AUTHOR=Xing Ai-yan , Yang Wen-wei , Liu Yu-lu , Sun Nan-nan , Hao Xiao-meng , Wang Su-xia , Mu Kun 

TITLE=Rare Recurrent EWSR1-PLAGL1 Rearranged Intracranial Tumor With Biphasic Epithelioid Differentiation: One Case Report With Literature Review

JOURNAL=Frontiers in Oncology

VOLUME=Volume 12 - 2022

YEAR=2022

URL=https://www.frontiersin.org/journals/oncology/articles/10.3389/fonc.2022.938385

DOI=10.3389/fonc.2022.938385

ISSN=2234-943X

ABSTRACT=EWSR1-rearranged tumors encompass a rare and heterogeneous group of entities with features of central nervous system (CNS) mesenchymal and primary glial/neuronal tumors. EWSR1-PLAGL1 gene fusion is a particularly rare rearrangement form. We present a recurrent intracranial EWSR1-PLAGL1 rearranged tumor and reviewed the relevant literature. Histopathology and immunohistochemistry (IHC) were evaluated of our case for both the primary and relapsed tumors. Fluorescence in situ hybridization (FISH) and next generation sequencing (NGS) were performed for the relapsed tumor. We compared the morphology, IHC results and molecular features with the reported EWSR1-PLAGL1 rearranged CNS tumors. Our case exhibited a unique feature with a variable biphasic pattern of epithelioid differentiation which differed from the two reported groups.

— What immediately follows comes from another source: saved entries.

-- ==== Sys2Proof/Tests/Slice0.lean ====
section
/-! SUPPORT. The model's own tests. Expected values are those of spec/95_test_vectors.md (vectors V1 to V58, programs P1
to P7) or written out from spec/30_encoding.md. The last part has one witness for the hypotheses of each statement. -/

namespace Sys2Proof.Tests.Slice0

open Sys2Proof Sys2Proof.Machine Sys2Proof.Codec

/-! Every `decide +kernel` below waits for the declarations before it, each in a thread of its own while they are
elaborated side by side: one after another they need one thread. -/
set_option Elab.async false

/-! ## Small states -/

/-- The configuration of spec/95: TX_PAYLOAD_MAX = RX_PAYLOAD_MAX = 64, SPI_K0 to SPI_K3 = 0, SPEED_RESET = 0. -/
def cfg : Params where
  txExtra := 36
  rxMax := 64
  spiK0 := 0#32
  spiK1 := 0#32
  spiK2 := 0#32
  spiK3 := 0#32
  speedReset := 0#32
  speedCodes := []
  tSub := 1
  tResync := 10
  tRead := 5
  tRetryDelay := 3

/-- A prompt answer: no reset, Ok, no time passes, every byte comes through. -/
def yes : EnvAnswer := ⟨false, true, 4294967296, 0, .absent, []⟩

/-- An answer Fail, with nothing sent and nothing read. -/
def no : EnvAnswer := ⟨false, false, 0, 0, .absent, []⟩

/-- A reset cuts the access. -/
def cut : EnvAnswer := ⟨true, false, 0, 0, .absent, []⟩

/-- An idle engine right after reset, with a store, a received stream and the environment's answers. -/
def idle (nvs : Store) (rx : List Byte) (answers : List EnvAnswer) : State where
  regs := Regs.reset 0#32 0#32
  txbuf := []
  rxbuf := []
  edge := ⟨nvs, rx, [], 0, true, answers, 0, []⟩
  cfg := cfg
  freeUsed := 0
  failures := []
  pending := []
  hostData := 0#32

/-- The same state with the transport closed. -/
def closed (s : State) : State := { s with edge := { s.edge with tpOpen := false } }

/-- The same with operands and bytes in TXBUF and RXBUF. -/
def unitState (a0 a1 a2 : Word) (txOff : Nat) (tx rx : List Byte) : State :=
  let s := idle .absent [] []
  { s with
    regs := { s.regs with arg0 := a0, arg1 := a1, arg2 := a2 }
    txbuf := Memory.write [] txOff tx
    rxbuf := Memory.write [] 0 rx }

/-- An engine whose counter is loaded, with a frame of no payload laid out and operands. -/
def linkState (seq a0 a1 a2 : Word) (link : Bool) (rx : List Byte) (answers : List EnvAnswer) : State :=
  let s := idle (.bytes (wordBytes .little seq)) rx answers
  { s with
    regs := { s.regs with
      arg0 := a0, arg1 := a1, arg2 := a2, seq := seq
      status := { s.regs.status with seqValid := true, linkOk := link } }
    txbuf := Memory.write [] 0 (List.replicate 16 0#8 ++ List.replicate 28 0#8 ++ [0x9F#8]) }

/-- The state an outcome leads to, with a state to fall back on. -/
def nextOr (d : State) (o : Host.Outcome State Fault Refusal) : State :=
  match o with
  | .next t => t
  | .fault _ | .refused _ => d

/-- A property of the next state; false where there is none. -/
def leadsTo (o : Host.Outcome State Fault Refusal) (p : State → Bool) : Bool :=
  match o with
  | .next t => p t
  | .fault _ | .refused _ => false

theorem eq_next_of_leadsTo {o : Host.Outcome State Fault Refusal} {p : State → Bool} (h : leadsTo o p = true) :
    ∃ t, o = .next t ∧ p t = true := by
  cases o with
  | next t => exact ⟨t, rfl, h⟩
  | fault _ => cases h
  | refused _ => cases h

/-! ## Well-formedness -/

/-- A byte string one byte too long for the field. -/
def tooLong (n : Nat) : List Byte := List.replicate n 0#8

theorem length_tooLong (n : Nat) : (tooLong n).length = n := List.length_replicate

theorem lengthFits_of_ge {p : List Byte} (h : 4294967296 ≤ p.length) : lengthFits p = false :=
  decide_eq_false (Nat.not_lt.mpr h)

theorem test_wf_frame_length (c q k : Word) : WellFormed (.wireFrame c q k (tooLong 4294967296)) = false := by
  have h : lengthFits (tooLong 4294967296) = false := lengthFits_of_ge (Nat.le_of_eq (length_tooLong _).symm)
  simp only [WellFormed, h, Bool.false_and]
theorem test_wf_frame_checksum : WellFormed (.wireFrame 7#32 1#32 0x15930AC7#32 [0xAA#8]) = false := by decide +kernel
theorem test_wf_frame_ok : WellFormed (.wireFrame 7#32 1#32 0x15930AC6#32 [0xAA#8]) = true := by decide +kernel
theorem test_wf_frame_probe_shape : WellFormed (.wireFrame 0#32 5#32 0xA45B4531#32 []) = false := by decide +kernel
theorem test_wf_frame_spi_shape :
    WellFormed (.wireFrame 43#32 5#32 0xC109B9B0#32 (List.replicate 28 0#8)) = false := by decide +kernel
theorem test_wf_probe_checksum : WellFormed (.wireProbeRequest 5#32 0xA45B4530#32) = false := by decide +kernel
theorem test_wf_spi_checksum :
    WellFormed (.wireSpiRequest 5#32 0xC1DE255E#32 0#32 0#32 0#32 0#32 0#32 3#32 [0x9F#8]) = false := by decide +kernel
theorem test_wf_spi_length (q k v a b c d r : Word) :
    WellFormed (.wireSpiRequest q k v a b c d r (tooLong 4294967268)) = false := by
  have h : lengthFits (spiPayload v a b c d r (tooLong 4294967268)) = false :=
    lengthFits_of_ge (by rw [spiPayload, List.length_append, length_argumentBlock, length_tooLong])
  simp only [WellFormed, h, Bool.false_and]
theorem test_wf_reply_checksum : WellFormed (.wireReply 43#32 3#32 0#32 [0x01#8, 0x02#8, 0x03#8]) = false := by
  decide +kernel
theorem test_wf_reply_length (c q k : Word) : WellFormed (.wireReply c q k (tooLong 4294967296)) = false := by
  have h : lengthFits (tooLong 4294967296) = false := lengthFits_of_ge (Nat.le_of_eq (length_tooLong _).symm)
  simp only [WellFormed, h, Bool.false_and]

/-! ## Decoding: words written out from R103 and from R91 to R99 -/

theorem test_decode_crc32 : decode .op [0x00#8] = .ok (.crc32, []) := by decide
theorem test_decode_seqLoad : decode .op [0x01#8] = .ok (.seqLoad, []) := by decide
theorem test_decode_seqNext : decode .op [0x02#8] = .ok (.seqNext, []) := by decide
theorem test_decode_frmLayout : decode .op [0x03#8] = .ok (.frmLayout, []) := by decide
theorem test_decode_frmStamp : decode .op [0x04#8] = .ok (.frmStamp, []) := by decide
theorem test_decode_frmEncode : decode .op [0x05#8] = .ok (.frmEncode, []) := by decide
theorem test_decode_frmDechdr : decode .op [0x06#8] = .ok (.frmDechdr, []) := by decide
theorem test_decode_frmVerify : decode .op [0x07#8] = .ok (.frmVerify, []) := by decide
theorem test_decode_synAwait : decode .op [0x08#8] = .ok (.synAwait, []) := by decide
theorem test_decode_treXchg : decode .op [0x09#8] = .ok (.treXchg, []) := by decide
theorem test_decode_cmbProbe : decode .op [0x0A#8] = .ok (.cmbProbe, []) := by decide
theorem test_decode_cmbSpi : decode .op [0x0B#8] = .ok (.cmbSpi, []) := by decide
theorem test_decode_hostInitialize : decode .op [0x0C#8] = .ok (.hostInitialize, []) := by decide
theorem test_decode_hostExecuteSpi : decode .op [0x0D#8] = .ok (.hostExecuteSpi, []) := by decide
theorem test_decode_hostShutdown : decode .op [0x0E#8] = .ok (.hostShutdown, []) := by decide
theorem test_decode_reservedF : decode .op [0x0F#8] = .ok (.reservedF, []) := by decide
theorem test_decode_wireMarker : decode .request [0xFE#8, 0xCA#8] = .ok (.wireMarker, []) := by decide +kernel

/-- V22, `FRM.ENCODE 7, 1, 1`, behind its marker. -/
theorem test_decode_wireFrame :
    decode .request [0xFE#8, 0xCA#8, 0x07#8, 0x00#8, 0x00#8, 0x00#8, 0x01#8, 0x00#8, 0x00#8, 0x00#8,
      0x01#8, 0x00#8, 0x00#8, 0x00#8, 0xC6#8, 0x0A#8, 0x93#8, 0x15#8, 0xAA#8, 0x55#8] =
      .ok (.wireFrame 7#32 1#32 0x15930AC6#32 [0xAA#8], [0x55#8]) := by decide +kernel

/-- V30. -/
theorem test_decode_wireProbeRequest :
    decode .request [0xFE#8, 0xCA#8, 0x00#8, 0x00#8, 0x00#8, 0x00#8, 0x00#8, 0x00#8, 0x00#8, 0x00#8,
      0x05#8, 0x00#8, 0x00#8, 0x00#8, 0x31#8, 0x45#8, 0x5B#8, 0xA4#8] =
      .ok (.wireProbeRequest 5#32 0xA45B4531#32, []) := by decide +kernel

/-- V51, behind its marker. -/
theorem test_decode_wireSpiRequest :
    decode .request [0xFE#8, 0xCA#8, 0x2B#8, 0x00#8, 0x00#8, 0x00#8, 0x1D#8, 0x00#8, 0x00#8, 0x00#8,
      0x05#8, 0x00#8, 0x00#8, 0x00#8, 0x92#8, 0x67#8, 0xF9#8, 0xEA#8,
      0x02#8, 0x00#8, 0x00#8, 0x00#8, 0xA1#8, 0x00#8, 0x00#8, 0x00#8, 0xA2#8, 0x00#8, 0x00#8, 0x00#8,
      0xA3#8, 0x00#8, 0x00#8, 0x00#8, 0xA4#8, 0x00#8, 0x00#8, 0x00#8, 0x01#8, 0x00#8, 0x00#8, 0x00#8,
      0x03#8, 0x00#8, 0x00#8, 0x00#8, 0x9F#8] =
      .ok (.wireSpiRequest 5#32 0xEAF96792#32 2#32 0xA1#32 0xA2#32 0xA3#32 0xA4#32 3#32 [0x9F#8], []) := by
  decide +kernel

/-- The reply of V52. -/
theorem test_decode_wireReply :
    decode .reply [0xFE#8, 0xCA#8, 0x2B#8, 0x00#8, 0x00#8, 0x00#8, 0x03#8, 0x00#8, 0x00#8, 0x00#8,
      0x03#8, 0x00#8, 0x00#8, 0x00#8, 0x20#8, 0x71#8, 0x19#8, 0x74#8, 0x01#8, 0x02#8, 0x03#8] =
      .ok (.wireReply 43#32 3#32 0x74197120#32 [0x01#8, 0x02#8, 0x03#8], []) := by decide +kernel

theorem test_decode_noSelector : decode .op [] = .error .noSelector := by decide
theorem test_decode_noMarker : decode .request [0xFE#8, 0xCB#8, 0x00#8] = .error .noMarker := by decide +kernel
theorem test_decode_shortHeader : decode .request [0xFE#8, 0xCA#8, 0x00#8] = .error .shortHeader := by decide +kernel
theorem test_decode_shortPayload :
    decode .reply [0xFE#8, 0xCA#8, 0x00#8, 0x00#8, 0x00#8, 0x00#8, 0x01#8, 0x00#8, 0x00#8, 0x00#8,
      0x05#8, 0x00#8, 0x00#8, 0x00#8, 0x31#8, 0x45#8, 0x5B#8, 0xA4#8] = .error .shortPayload := by decide +kernel

theorem test_table_op : decodeTableWord 8 0xC = some .hostInitialize := by decide +kernel
theorem test_table_marker : decodeTableWord 16 0xFECA = some .wireMarker := by decide +kernel
theorem test_table_probe :
    decodeTableWord 80 0xFECA0000000000000000 = some (.wireProbeRequest 0#32 0#32) := by decide +kernel
theorem test_fetch_word :
    leadsTo (step ((idle .absent [] []).withFetchWord 8 0xF)) (fun t => Status.byte t.regs.status == 0x06#8) = true := by
  decide +kernel

/-! ## The Checksum Engine -/

/-- V8: `CRC32 9` on "123456789". -/
theorem test_crc32_check :
    leadsTo (exec .crc32 (unitState 9#32 0#32 0#32 0
      [0x31#8, 0x32#8, 0x33#8, 0x34#8, 0x35#8, 0x36#8, 0x37#8, 0x38#8, 0x39#8] []))
      (fun t => t.regs.res == 0xCBF43926#32 && t.regs.crcAcc == 0x340BC6D9#32 && t.regs.err == 0#8) = true := by
  decide +kernel

/-- V8: `CRC32 81`. -/
theorem test_crc32_too_long :
    leadsTo (exec .crc32 (unitState 81#32 0#32 0#32 0 [] []))
      (fun t => t.regs.err == 1#8 && t.regs.status.errf && !t.regs.status.halted && t.regs.crcAcc == 0#32) = true := by
  decide +kernel

/-- V5: the remainder of `31` before and after the complement, and V3. -/
theorem test_crc_bytes :
    crcNibble 0xFFFFFFFF#32 0x31#32 = 0xAFF51D87#32 ∧ crcByte 0xFFFFFFFF#32 0x31#8 = 0x7C231048#32 ∧
    crc32 [0x61#8] = 0xE8B7BE43#32 ∧ crc32 [] = 0#32 ∧ crc32 [0xFF#8] = 0xFF000000#32 := by decide +kernel

/-- V24: the probe frame with sequence 5 in the two byte orders. -/
theorem test_byte_orders :
    frameChecksum .little 0#32 5#32 [] = 0xA45B4531#32 ∧ frameChecksum .big 0#32 5#32 [] = 0x245BC425#32 := by
  decide +kernel

/-! ## The Sequence Manager -/

/-- V11, step 1. -/
theorem test_seqLoad_fresh :
    leadsTo (exec .seqLoad (idle .absent [] [yes, yes]))
      (fun t => t.regs.seq == 2#32 && t.regs.status.seqValid &&
        t.edge.nvs == .bytes [0x02#8, 0x00#8, 0x00#8, 0x00#8]) = true := by decide +kernel

/-- V15: a longer store; it is not rewritten. -/
theorem test_seqLoad_long :
    leadsTo (exec .seqLoad (idle (.bytes [0x2A#8, 0x00#8, 0x00#8, 0x00#8, 0x99#8, 0x88#8]) [] [yes]))
      (fun t => t.regs.seq == 42#32 &&
        t.edge.nvs == .bytes [0x2A#8, 0x00#8, 0x00#8, 0x00#8, 0x99#8, 0x88#8]) = true := by decide +kernel

/-- V12, step 5. -/
theorem test_seqNext :
    leadsTo (exec .seqNext (linkState 4#32 0#32 0#32 0#32 false [] [yes]))
      (fun t => t.regs.res == 4#32 && t.regs.seq == 5#32 &&
        t.edge.nvs == .bytes [0x05#8, 0x00#8, 0x00#8, 0x00#8]) = true := by decide +kernel

/-- V17: directly after reset. -/
theorem test_seqNext_not_ready :
    leadsTo (exec .seqNext (idle .absent [] []))
      (fun t => t.regs.err == 6#8 && Status.byte t.regs.status == 0x06#8 && t.edge.trace.isEmpty) = true := by
  decide +kernel

/-! ## The Frame Codec -/

/-- V20: `FRM.LAYOUT 43, 3`. -/
theorem test_frmLayout :
    leadsTo (exec .frmLayout (unitState 43#32 3#32 0#32 16 [0x01#8, 0x02#8, 0x03#8] []))
      (fun t => t.regs.txlen == 3#32 && t.txFrame ==
        [0x2B#8, 0x00#8, 0x00#8, 0x00#8, 0x03#8, 0x00#8, 0x00#8, 0x00#8, 0x00#8, 0x00#8, 0x00#8, 0x00#8,
          0x00#8, 0x00#8, 0x00#8, 0x00#8, 0x01#8, 0x02#8, 0x03#8]) = true := by decide +kernel

/-- V20: one byte too many. -/
theorem test_frmLayout_too_long :
    leadsTo (exec .frmLayout (unitState 0#32 65#32 0#32 0 [] []))
      (fun t => t.regs.err == 1#8 && t.regs.txlen == 0#32 && t.txbuf == []) = true := by decide +kernel

/-- V21: the probe frame with sequence 5, whatever bytes 8 to 15 held. -/
theorem test_frmStamp :
    leadsTo (exec .frmStamp (unitState 5#32 0#32 0#32 0 (List.replicate 8 0#8 ++ List.replicate 8 0x77#8) []))
      (fun t => t.regs.res == 0xA45B4531#32 && t.txbuf.read 8 8 ==
        [0x05#8, 0x00#8, 0x00#8, 0x00#8, 0x31#8, 0x45#8, 0x5B#8, 0xA4#8]) = true := by decide +kernel

/-- V22: `FRM.ENCODE 43, 3, 3`. -/
theorem test_frmEncode :
    leadsTo (exec .frmEncode (unitState 43#32 3#32 3#32 16 [0x01#8, 0x02#8, 0x03#8] []))
      (fun t => t.regs.res == 0x74197120#32 && t.txFrame ==
        [0x2B#8, 0x00#8, 0x00#8, 0x00#8, 0x03#8, 0x00#8, 0x00#8, 0x00#8, 0x03#8, 0x00#8, 0x00#8, 0x00#8,
          0x20#8, 0x71#8, 0x19#8, 0x74#8, 0x01#8, 0x02#8, 0x03#8]) = true := by decide +kernel

/-- The first frame of V22. -/
def frameV22 : List Byte :=
  [0x00#8, 0x00#8, 0x00#8, 0x00#8, 0x03#8, 0x00#8, 0x00#8, 0x00#8, 0x05#8, 0x00#8, 0x00#8, 0x00#8,
    0x5B#8, 0x56#8, 0xDF#8, 0x10#8, 0x01#8, 0x02#8, 0x03#8]

/-- V25. -/
theorem test_frmDechdr :
    leadsTo (exec .frmDechdr (unitState 0#32 0#32 0#32 0 [] frameV22))
      (fun t => t.regs.rcmd == 0#32 && t.regs.rplen == 3#32 && t.regs.rseq == 5#32 &&
        t.regs.rcsum == 0x10DF565B#32) = true := by decide +kernel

Both the primary and relapsed tumors expressed cytokeratin of the focal area with epithelioid differentiation. The recurrent tumor presented with an increased proliferation index (average Ki67=15%) comparing with the primary tumor (average Ki67=5%). NGS showed TERT promoter mutation was the only molecular change besides EWSR1-PLAGL1 fusion. Our study provides further insight into intracranial tumors with EWSR1-PLAGL1 fusion, which represent a distinct CNS tumor with histological and immunohistochemical features not reported. Future studies, particular for the biphasic differentiation and the role of TERT promoter mutation were needed to clarify this rare rearranged tumor.